#12043 Mailman deployment memory spikes
Closed: Fixed with Explanation 2 months ago by zlopez. Opened 6 months ago by zlopez.

Describe what you would like us to do:


Since the new deployment of mailman was done there are common memory spikes happening in gunicorn. Usually the gunicorn worker for mailman is consuming around 400 MB, but during the spike the amount of memory can be as high as 30 GB. This sometimes causes the services being killed by OOM killer.

We should try to find what is causing this and fix it.

When do you need this to be done by? (YYYY/MM/DD)


Not urgent, but it will help make mailman more stable.


I already tried to search for the problem, but usually the issue people have is the high memory consumption and not really spikes in memory consumption.

I'm trying to look at strace to see what the process is doing during the spike.

This looks similar to what I've observed in Bodhi for the past year or so. Never found what the cause is, though.
Does the spikes in mailman happens always at the same daily time (if I remember correctly, in Bodhi I see this happening every 3 hours)?

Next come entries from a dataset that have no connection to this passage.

theorem gives_rem : Gives 0x14 aRem := fun a b =>
  calc a.srem b = BitVec.ofInt 64 (a.srem b).toInt := BitVec.ofInt_toInt.symm
    _ = _ := by rw [BitVec.toInt_srem, Int.tmod_def, aRem]

theorem gives_remn : Gives 0x15 aRemn := fun a b =>
  calc a.umod b = BitVec.ofInt 64 (a.umod b).toNat := (ofInt_toNat _).symm
    _ = _ := by rw [BitVec.umod_eq, BitVec.toNat_umod, aRemn]

/-- The two parts that a rotation puts side by side do not overlap, so their sum is their union. -/
theorem toNat_rotateLeft_eq_add (a : Word) {k : Nat} (hk : k < 64) :
    (a.rotateLeft k).toNat = a.toNat * 2 ^ k % 2 ^ 64 + a.toNat / 2 ^ (64 - k) := by
  have hlow : a.toNat / 2 ^ (64 - k) < 2 ^ k :=
    Nat.div_lt_of_lt_mul (by rw [← pow_add, Nat.sub_add_cancel hk.le]; exact a.isLt)
  have hhigh : a.toNat * 2 ^ k % 2 ^ 64 = 2 ^ k * (a.toNat % 2 ^ (64 - k)) := by
    rw [mul_comm, ← Nat.mul_mod_mul_left, ← pow_add, Nat.add_sub_cancel' hk.le]
  rw [BitVec.toNat_rotateLeft, Nat.mod_eq_of_lt hk, Nat.shiftLeft_eq, Nat.shiftRight_eq_div_pow, hhigh,
    Nat.two_pow_add_eq_or_of_lt hlow]

theorem gives_rol : Gives 0x16 aRol := by
  intro a b
  refine eq_ofInt_of_toNat (x := a.rotateLeft (b.toNat % 64)) ?_
  rw [← Nat.mod_add_mod, ← toNat_rotateLeft_eq_add a (Nat.mod_lt _ (by decide)), Nat.mod_eq_of_lt (BitVec.isLt _)]

/-! ### Divisions -/

section
variable {o : Operands} {fn : Nat} {rem : Bool} {b : Word} {srcs : List RegId} {s : State}

theorem divide_nonzero (h : b ≠ 0) : divide o fn rem b srcs s =
    .ok () (s.onCur (·.putS o.d.toNat (aluResult fn (s.cur.s o.a.toNat) b) srcs)) := by
  simp only [divide, run_bind, run_cur, beq_iff_eq, h, if_false, run_onCur]

theorem divide_zero_flags (h : s.cur.csr.icsr.getLsbD 1 = false) : divide o fn rem 0 srcs s =
    .ok () (s.onCur fun c => (c.raiseInt true false).putS o.d.toNat (byZero rem (s.cur.s o.a.toNat)) srcs) := by
  simp only [divide, divZero, run_bind, run_cur, BEq.rfl, if_true, h, Bool.false_eq_true, if_false, run_onCur]
  rfl

theorem divide_zero_traps (h : s.cur.csr.icsr.getLsbD 1 = true) :
    divide o fn rem 0 srcs s = .error (.cause .intDz 0) s := by
  simp only [divide, divZero, run_bind, run_cur, BEq.rfl, if_true, h]
  rfl

/-- R205: a division ends with the stated result, with the fixed result and DZF, or with the trap INT_DZ. -/
theorem instr_divide {f : Alu} {z : Word → Word} (hf : Gives fn f) (hz : byZero rem = z) :
    let a := s.cur.s o.a.toNat
    let done := fun (x : Word) (c : Strand) => (c.putS o.d.toNat x srcs).retire o
    let out := instr o (divide o fn rem b srcs) s
    (b ≠ 0 → out = .next (s.onCur (done (BitVec.ofInt 64 (f a b))))) ∧
    (b = 0 → s.cur.csr.icsr.getLsbD 1 = false → out = .next (s.onCur fun c =>
      done (z a) { c with csr := { c.csr with icsr := c.csr.icsr ||| 1 } })) ∧
    (b = 0 → s.cur.csr.icsr.getLsbD 1 = true → out = .next (s.trap .intDz 0 s.cur.pc false)) := by
  subst hz
  refine ⟨fun hb => ?_, ?_, ?_⟩
  · rw [instr_ok o _ (divide_nonzero hb), hf]
    rfl
  · rintro rfl hd
    exact instr_ok o _ (divide_zero_flags hd)
  · rintro rfl hd
    exact instr_error o _ (divide_zero_traps hd)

Not sure if that is related, but it seems MM is completely down ATM, returning 503

@smooge created a PR, that should hopefully fix the situation. I will merge it today, deploy and monitor if that helped.

I was trying to figure out a way to make this happen to all systems behind the proxies but I realized I don't know enough about the current infrastructure to do that correctly. I do not know if it needs to go into each group or if putting it in roles/httpd/domainrewrite/templates/domainrewrite.conf and/or roles/haproxy/rewrite/templates/rewrite.conf is what is needed.

I'm not sure about that either, @kevin will probably know more.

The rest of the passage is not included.